A traditional IRA, or Individual Retirement Account, is a tax-deferred
investment and savings account that acts as a personal retirement fund for people with employment income.
Roth IRA offers higher income limits and more relaxed eligibility rules
than available with the traditional account. Individuals earning up to $95,000 and couples earning up to $150,000
can fully contribute to a Roth -- even if they're already covered by an employer-sponsored retirement plan.
A SEP-IRA, or Simplified Employee Pension IRA, is a tax-deferred retirement
plan provided by sole proprietors or small businesses, most of which do not have any other retirement plan. Contributions
are made by the employer, up to 15% of each employee's total compensation, with a maximum contribution of $25,500.
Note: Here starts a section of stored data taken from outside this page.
/-! ### What a step can do to memory (R50, R57) -/

/-- What every operation that writes memory keeps: the parameters, the canonical form of memory, and what a location
that is not writable holds. -/
structure KeepsMemoryRules (s t : State) : Prop where
  cfg : t.cfg = s.cfg
  canonical : s.Inv → t.Inv
  readOnly : ∀ a, s.isWritable a = false → t.byteAt a = s.byteAt a

theorem KeepsMemoryRules.of_mem_eq {s t : State} (hcfg : t.cfg = s.cfg) (hmem : t.mem = s.mem) :
    KeepsMemoryRules s t :=
  ⟨hcfg, fun h => by simpa [State.Inv, hmem] using h, fun a _ => by simp [State.byteAt, hmem]⟩

theorem KeepsMemoryRules.trans {s t u : State} (hst : KeepsMemoryRules s t) (htu : KeepsMemoryRules t u) :
    KeepsMemoryRules s u where
  cfg := htu.cfg.trans hst.cfg
  canonical h := htu.canonical (hst.canonical h)
  readOnly a ha := by
    have ha' : t.isWritable a = false := by simpa [State.isWritable, hst.cfg] using ha
    exact (htu.readOnly a ha').trans (hst.readOnly a ha)

/-- What follows a write of memory and changes registers only keeps the rules with it. -/
theorem KeepsMemoryRules.then_registers {s t u : State} (h : KeepsMemoryRules s t) (hcfg : u.cfg = t.cfg)
    (hmem : u.mem = t.mem) : KeepsMemoryRules s u :=
  h.trans (.of_mem_eq hcfg hmem)

section
variable {s t : State}

/-- A write keeps the rules: it lists an address of the address space, and only where it is writable. -/
theorem store_keepsRules {addr : Word} {v : Byte} (h : store addr v s = .ok t) : KeepsMemoryRules s t := by
  obtain ⟨hio, -⟩ := store_ok.1 h
  obtain ⟨m, hstore, hbyte, hwf⟩ := store_spec v hio
  obtain rfl : s.withMem m = t := Except.ok.inj (hstore.symm.trans h)
  refine ⟨rfl, hwf, fun a ha => ?_⟩
  rw [hbyte a]
  split
  · next haddr => subst haddr; simp [storedByte, ha]
  · rfl

theorem push_keepsRules {v : Byte} (h : push v s = .ok t) : KeepsMemoryRules s t := by
  obtain ⟨u, hu, rfl⟩ := push_ok.1 h
  exact (store_keepsRules hu).then_registers rfl rfl

theorem pushWord_keepsRules {w : Word} (h : pushWord w s = .ok t) : KeepsMemoryRules s t := by
  obtain ⟨u, hu, ht⟩ := pushWord_ok.1 h
  exact (push_keepsRules hu).trans (push_keepsRules ht)

theorem enterHandler_keepsRules {ret : Word} {status : Byte} {vector : Word}
    (h : enterHandler ret status vector s = .ok t) : KeepsMemoryRules s t := by
  obtain ⟨u, w, handler, hu, hw, -, rfl⟩ := enterHandler_ok.1 h
  exact ((pushWord_keepsRules hu).trans (push_keepsRules hw)).then_registers rfl rfl

theorem storeA_keepsRules {mode : MemMode} (h : storeA mode s = .ok t) : KeepsMemoryRules s t := by
  obtain ⟨_, _, -, hu, rfl⟩ := storeA_ok.1 h
  exact (store_keepsRules hu).then_registers rfl rfl

theorem storeX_keepsRules {mode : MemMode} (h : storeX mode s = .ok t) : KeepsMemoryRules s t := by
  obtain ⟨_, _, -, hu, rfl⟩ := storeX_ok.1 h
  exact (store_keepsRules hu).then_registers rfl rfl

theorem storeY_keepsRules {mode : MemMode} (h : storeY mode s = .ok t) : KeepsMemoryRules s t := by
  obtain ⟨_, _, -, hu, rfl⟩ := storeY_ok.1 h
  exact (store_keepsRules hu).then_registers rfl rfl

theorem modifyMemory_keepsRules {f : Byte → Bool → Shifted} {mode : MemMode} (h : modifyMemory f mode s = .ok t) :
    KeepsMemoryRules s t := by
  obtain ⟨_, v, _, -, -, hu, rfl⟩ := modifyMemory_ok.1 h
  have hflags : KeepsMemoryRules s (s.withP (setNZC s.p (f v s.p.c).value (f v s.p.c).carry)) := .of_mem_eq rfl rfl
  exact (hflags.trans (store_keepsRules hu)).then_registers rfl rfl

theorem pushA_keepsRules (h : pushA s = .ok t) : KeepsMemoryRules s t := by
  obtain ⟨_, hu, rfl⟩ := pushA_ok.1 h
  exact (push_keepsRules hu).then_registers rfl rfl

theorem pushStatus_keepsRules (h : pushStatus s = .ok t) : KeepsMemoryRules s t := by
  obtain ⟨_, hu, rfl⟩ := pushStatus_ok.1 h
  exact (push_keepsRules hu).then_registers rfl rfl

theorem jumpSubroutine_keepsRules {lo8 hi8 : Byte} (h : jumpSubroutine lo8 hi8 s = .ok t) : KeepsMemoryRules s t := by
  obtain ⟨_, hu, rfl⟩ := jumpSubroutine_ok.1 h
  exact (pushWord_keepsRules hu).then_registers rfl rfl

theorem forceBreak_keepsRules (h : forceBreak s = .ok t) : KeepsMemoryRules s t := by
  have hflags : KeepsMemoryRules s (s.withP (breakStatus s.cfg.bModel s.p)) := .of_mem_eq rfl rfl
  exact hflags.trans (enterHandler_keepsRules h)

/-- An instruction that writes no memory keeps the rules with it. -/
theorem exec_keepsRules_of_keepsMem {i : Instr} (h : exec i s = .next t) (hmem : t.mem = s.mem) :
    KeepsMemoryRules s t := by
  obtain ⟨-, -, -, -, -, -, -, hcfg, -, -⟩ := registersChangeOnlyWhereListed i s t h
  exact .of_mem_eq hcfg hmem

/-- Every instruction keeps the rules of memory: those that write it do so by stores and pushes alone. -/
theorem exec_keepsRules {i : Instr} (h : exec i s = .next t) : KeepsMemoryRules s t := by
  have hanswer := h
  rw [exec_eq_meaning, finish_next] at hanswer
  cases i with
  | staZp | staZpX | staAbs | staAbsX | staAbsY | staIndX | staIndY => exact storeA_keepsRules hanswer
  | stxZp | stxZpY | stxAbs => exact storeX_keepsRules hanswer
  | styZp | styZpX | styAbs => exact storeY_keepsRules hanswer
  | lsrZp | lsrZpX | lsrAbs | lsrAbsX | aslZp | aslZpX | aslAbs | aslAbsX | rolZp | rolZpX | rolAbs | rolAbsX
  | rorZp | rorZpX | rorAbs | rorAbsX | incZp | incZpX | incAbs | incAbsX | decZp | decZpX | decAbs | decAbsX =>
    exact modifyMemory_keepsRules hanswer
  | pha => exact pushA_keepsRules hanswer
  | php => exact pushStatus_keepsRules hanswer
  | jsr => exact jumpSubroutine_keepsRules hanswer
  | brk => exact forceBreak_keepsRules hanswer
  | lsrAcc | aslAcc | rolAcc | rorAcc =>
    exact exec_keepsRules_of_keepsMem h (exec_keepsMem_of_accumulator h rfl)
  | _ =>
    exact exec_keepsRules_of_keepsMem h
      (exec_keepsMem h (by simp [Instr.mnemonic, storingMnemonics]) (by simp [Instr.mnemonic]))

theorem runInstruction_keepsRules (h : runInstruction s = .next t) : KeepsMemoryRules s t := by
  obtain ⟨i, u, -, hu, rfl⟩ := runInstruction_next.1 h
  exact (exec_keepsRules hu).then_registers rfl rfl

theorem takeReset_keepsRules (h : takeReset s = .ok t) : KeepsMemoryRules s t := by
  obtain ⟨u, hu, ht⟩ := bind_ok.1 h
  obtain ⟨-, -, rfl⟩ := enterReset_ok.1 hu
  cases ht
  exact .of_mem_eq rfl rfl

theorem takeNmi_keepsRules (h : takeNmi s = .ok t) : KeepsMemoryRules s t := by
  obtain ⟨u, hu, ht⟩ := bind_ok.1 h
  cases ht
  have hlatch : KeepsMemoryRules s { s with nmiPending := false } := .of_mem_eq rfl rfl
  exact (hlatch.trans (enterHandler_keepsRules hu)).then_registers rfl rfl

theorem takeIrq_keepsRules (h : takeIrq s = .ok t) : KeepsMemoryRules s t := by
  obtain ⟨u, hu, ht⟩ := bind_ok.1 h
  cases ht
  exact (enterHandler_keepsRules hu).then_registers rfl rfl

theorem takeEvent_keepsRules {e : Event} (h : takeEvent e s = .ok t) : KeepsMemoryRules s t := by
  cases e with
  | reset => exact takeReset_keepsRules h
  | nmi => exact takeNmi_keepsRules h
  | irq => exact takeIrq_keepsRules h

/-- Every step, instruction or event, keeps the rules of memory: the boundary's inputs are no part of it. -/
theorem step_keepsRules (h : step s = .next t) : KeepsMemoryRules s t := by
  have hsample : KeepsMemoryRules s (sample s) := .of_mem_eq (sample_cfg s) (sample_mem s)
  rcases step_next.1 h with ⟨e, -, he⟩ | ⟨-, hi⟩
  · exact hsample.trans (takeEvent_keepsRules he)
  · exact hsample.trans (runInstruction_keepsRules hi)

end

/-- Settles O51: canonical memory is one of the rules that every step keeps. -/
theorem stepKeepsMemoryCanonical : Obligations.StepKeepsMemoryCanonical :=
  fun _ _ hinv h => (step_keepsRules h).canonical hinv

/-- Settles O53: so is what a location holds that is not writable. -/
theorem readOnlyMemoryNeverChanges : Obligations.ReadOnlyMemoryNeverChanges :=
  fun _ _ a h ha => (step_keepsRules h).readOnly a ha

/-! ### The start of a run (R50, R62) -/

/-- Settles O52: RESET leaves the image as it was placed, and memory made of cells is canonical. -/
theorem startMemoryIsCanonical : Obligations.StartMemoryIsCanonical := by
  refine ⟨Memory.wf_nil, fun cfg cells schedule s h => ?_⟩
  obtain ⟨-, -, rfl⟩ := enterReset_ok.1 h
  exact Memory.wf_ofCells cells

end Sys2Proof.Machine

/-! The statements of 20_memory.md, second part: read-modify-write of a location, and the refusal of every access that
meets a device. -/

namespace Sys2Proof.Machine

/-! ### The new byte and the bit that leaves (R200 to R203) -/

section
variable {m r : Byte} {k c : Bool}

theorem getLsbD_eq_decide_toNat (v : Byte) (j : Nat) : v.getLsbD j = decide (v.toNat / 2 ^ j % 2 = 1) := by
  rw [BitVec.getLsbD, Nat.testBit_eq_decide_div_mod_eq]

theorem ofNat_eq_of_toNat {n : Nat} (h : r.toNat = n % 256) : BitVec.ofNat 8 n = r :=
  BitVec.eq_of_toNat_eq (by rw [BitVec.toNat_ofNat, h])

theorem shiftRight_eq (hr : r.toNat = m.toNat / 2) (hc : c = m.getLsbD 0) : shiftRight m k = ⟨r, c⟩ := by
  have hm := m.isLt
  have hvalue : BitVec.ofNat 8 (m.toNat / 2) = r := ofNat_eq_of_toNat (by omega)
  rw [shiftRight, hvalue, hc]

theorem shiftLeft_eq (hr : r.toNat = m.toNat * 2 % 256) (hc : c = m.getLsbD 7) : shiftLeft m k = ⟨r, c⟩ := by
  have hvalue : BitVec.ofNat 8 (m.toNat * 2) = r := ofNat_eq_of_toNat hr
  rw [shiftLeft, hvalue, hc]

/-- The nine bits of byte and carry, moved left: their highest is bit 7 of the byte. -/
theorem rotateLeft_eq (hr : r.toNat = (m.toNat * 2 + k.toNat) % 256) (hc : c = m.getLsbD 7) :
    rotateLeft m k = ⟨r, c⟩ := by
  have hm := m.isLt
  have hk := k.toNat_le
  have hvalue : BitVec.ofNat 8 (m.toNat * 2 + k.toNat) = r := ofNat_eq_of_toNat hr
  have hcarry : decide (m.toNat * 2 + k.toNat > 255) = m.getLsbD 7 := by
    rw [getLsbD_eq_decide_toNat, decide_eq_decide]
    omega
  rw [rotateLeft, hvalue, hcarry, hc]

/-- The nine bits of carry and byte, moved right: their lowest is bit 0 of the byte. -/
theorem rotateRight_eq (hr : r.toNat = (m.toNat + 256 * k.toNat) / 2) (hc : c = m.getLsbD 0) :
    rotateRight m k = ⟨r, c⟩ := by
  have hm := m.isLt
  have hk := k.toNat_le
  have hvalue : BitVec.ofNat 8 ((m.toNat + 256 * k.toNat) / 2) = r := ofNat_eq_of_toNat (by omega)
  have hcarry : decide ((m.toNat + 256 * k.toNat) % 2 = 1) = m.getLsbD 0 := by
    rw [getLsbD_eq_decide_toNat, decide_eq_decide]
    omega
  rw [rotateRight, hvalue, hcarry, hc]

theorem increment_eq (hr : r.toNat = (m.toNat + 1) % 256) (hc : c = k) : (⟨m + 1, k⟩ : Shifted) = ⟨r, c⟩ := by
  have hvalue : m + 1 = r := BitVec.eq_of_toNat_eq (by rw [BitVec.toNat_add, hr]; rfl)
  rw [hvalue, hc]

theorem decrement_eq (hr : r.toNat = (m.toNat + 255) % 256) (hc : c = k) : (⟨m - 1, k⟩ : Shifted) = ⟨r, c⟩ := by
  have hvalue : m - 1 = r := by bv_omega
  rw [hvalue, hc]

end

/-! ### Read-modify-write (R58, R200 to R205) -/

/-- A read-modify-write at an address that is no device's: N, Z, C and PC, the location where it is writable, nothing
else. -/
theorem modifyMemory_spec {f : Byte → Bool → Shifted} {mode : MemMode} {s : State} {a : Word} {r : Byte} {c : Bool}
    (hea : effectiveAddress mode s = .ok a) (hio : s.isIo a = false) (hf : f (s.byteAt a) s.p.c = ⟨r, c⟩) :
    ∃ m, modifyMemory f mode s = .ok { s with
        p := setNZC s.p r c, mem := m, pc := s.pc + BitVec.ofNat 16 mode.length } ∧
      (s.withMem m).byteAt a = storedByte s a r ∧ sameMemoryOutside [a] s (s.withMem m) := by
  obtain ⟨m, hstore, hbyte, -⟩ := store_spec r (s := s.withP (setNZC s.p r c)) hio
  have hbyte' : ∀ b, (s.withMem m).byteAt b = if b = a then storedByte s a r else s.byteAt b := hbyte
  refine ⟨m, modifyMemory_ok.2 ⟨a, _, (s.withP (setNZC s.p r c)).withMem m, hea, load_eq hio, ?_, rfl⟩, ?_, fun b hb => ?_⟩
  · rw [hf]
    exact hstore
  · rw [hbyte', if_pos rfl]
  · rw [hbyte', if_neg (by simpa using hb)]

/-- An instruction on memory whose meaning is a read-modify-write that computes `r` and the carry `c`. -/
theorem exec_of_modifyMemory {f : Byte → Bool → Shifted} {i : Instr} {mode : MemMode} {s : State} {a : Word} {r : Byte}
    {c : Bool} (hexec : exec i s = finish (modifyMemory f mode s)) (ho : i.operand = .memory mode)
    (hea : effectiveAddress mode s = .ok a) (hio : s.isIo a = false) (hf : f (s.byteAt a) s.p.c = ⟨r, c⟩) :
    ∃ t, exec i s = .next t ∧
      t = { s with p := { s.p with n := r.getLsbD 7, z := r == 0, c := c }, mem := t.mem,
                   pc := s.pc + BitVec.ofNat 16 i.length } ∧
      t.byteAt a = storedByte s a r ∧ sameMemoryOutside [a] s t := by
  obtain ⟨m, hmodify, hbyte, hother⟩ := modifyMemory_spec hea hio hf
  have hlength : i.length = mode.length := by rw [Instr.length, ho]; rfl
  rw [hexec, hmodify, hlength]
  exact ⟨_, rfl, rfl, hbyte, hother⟩

/-- Settles O45: each of the six is a read-modify-write, and computes the byte and the carry that the statement names. -/
theorem readModifyWriteOfMemory : Obligations.ReadModifyWriteOfMemory := by
  rintro i mode s a m r c ho hea hio rfl
    (⟨hm, hr, hc⟩ | ⟨hm, hr, hc⟩ | ⟨hm, hr, hc⟩ | ⟨hm, hr, hc⟩ | ⟨hm, hr, hc⟩ | ⟨hm, hr, hc⟩)
  · exact exec_of_modifyMemory (exec_lsr (target := .memory mode) hm ho) ho hea hio (shiftRight_eq hr hc)
  · exact exec_of_modifyMemory (exec_asl (target := .memory mode) hm ho) ho hea hio (shiftLeft_eq hr hc)
  · exact exec_of_modifyMemory (exec_rol (target := .memory mode) hm ho) ho hea hio (rotateLeft_eq hr hc)
  · exact exec_of_modifyMemory (exec_ror (target := .memory mode) hm ho) ho hea hio (rotateRight_eq hr hc)
  · exact exec_of_modifyMemory (exec_inc hm ho) ho hea hio (increment_eq hr hc)
  · exact exec_of_modifyMemory (exec_dec hm ho) ho hea hio (decrement_eq hr hc)

/-! ### What an instruction with an operand does first (R59, R100) -/

/-- The instructions that read an operand byte read it before all else. -/
theorem exec_reads_operand_first {i : Instr} {m : MemMode} {s : State} (ho : i.operand = .memory m)
    (hm : i.mnemonic ∈ ([.lda, .ldx, .ldy, .adc, .sbc, .and, .ora, .eor, .cmp, .cpx, .cpy, .bit] : List Mnemonic)) :
    ∃ next, exec i s = finish (memoryByte m s >>= next) := by
  have hsrc : i.operand = (Source.memory m).operand := ho
  simp only [List.mem_cons, List.not_mem_nil, or_false] at hm
  rcases hm with hm | hm | hm | hm | hm | hm | hm | hm | hm | hm | hm | hm
  · exact ⟨_, exec_lda hm hsrc⟩
  · exact ⟨_, exec_ldx hm hsrc⟩
  · exact ⟨_, exec_ldy hm hsrc⟩
  · exact ⟨_, exec_adc hm hsrc⟩
  · exact ⟨_, exec_sbc hm hsrc⟩
  · exact ⟨_, exec_and hm hsrc⟩
  · exact ⟨_, exec_ora hm hsrc⟩
  · exact ⟨_, exec_eor hm hsrc⟩
  · exact ⟨_, exec_cmp hm hsrc⟩
  · exact ⟨_, exec_cpx hm hsrc⟩
  · exact ⟨_, exec_cpy hm hsrc⟩
  · exact ⟨_, exec_bit hm ho⟩

/-- The stores form their address, then write to it. -/
theorem exec_stores_at_address {i : Instr} {m : MemMode} {s : State} (ho : i.operand = .memory m)
    (hm : i.mnemonic ∈ ([.sta, .stx, .sty] : List Mnemonic)) :
    ∃ v next, exec i s = finish (effectiveAddress m s >>= fun a => store a v s >>= next) := by
  simp only [List.mem_cons, List.not_mem_nil, or_false] at hm
  rcases hm with hm | hm | hm
  · exact ⟨_, _, exec_sta hm ho⟩
  · exact ⟨_, _, exec_stx hm ho⟩
  · exact ⟨_, _, exec_sty hm ho⟩

/-- On memory the shifts, the rotates, INC and DEC are read-modify-writes. -/
theorem exec_modifies_memory {i : Instr} {m : MemMode} {s : State} (ho : i.operand = .memory m)
    (hm : i.mnemonic ∈ ([.lsr, .asl, .rol, .ror, .inc, .dec] : List Mnemonic)) :
    ∃ f, exec i s = finish (modifyMemory f m s) := by
  have htarget : i.operand = (Target.memory m).operand := ho
  simp only [List.mem_cons, List.not_mem_nil, or_false] at hm
  rcases hm with hm | hm | hm | hm | hm | hm
  · exact ⟨_, exec_lsr hm htarget⟩
  · exact ⟨_, exec_asl hm htarget⟩
  · exact ⟨_, exec_rol hm htarget⟩
  · exact ⟨_, exec_ror hm htarget⟩
  · exact ⟨_, exec_inc hm ho⟩
  · exact ⟨_, exec_dec hm ho⟩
A SARSEP-IRA, or Salary Reduction SEP-IRA, is a tax-deferred retirement
plan provided by sole proprietors or small businesses with fewer than 25 employees. Contributions are made by both
the employee and the employer.
The SIMPLE-IRA, or Savings Incentive Match Plan for Employees-IRA,
replaced the SARSEP-IRA for new plans established on or after January 1, 1997. The SIMPLE-IRA is a tax-deferred
retirement plan provided by sole proprietors or small businesses (fewer than 100 employees) who do not maintain
or contribute to any other retirement plan.
A Keogh plan is a tax-deferred retirement plan designed to help self-employed
workers or individuals who earn self-employed income establish a retirement savings program.
A pension plan is a retirement plan, offered by some employers, that
pays a set amount each year during retirement. Also called a defined-benefit plan, company pensions guarantee a
specific amount of benefits to employees, calculated using a formula that typically includes your final salary,
years of service, and a fixed percentage rate.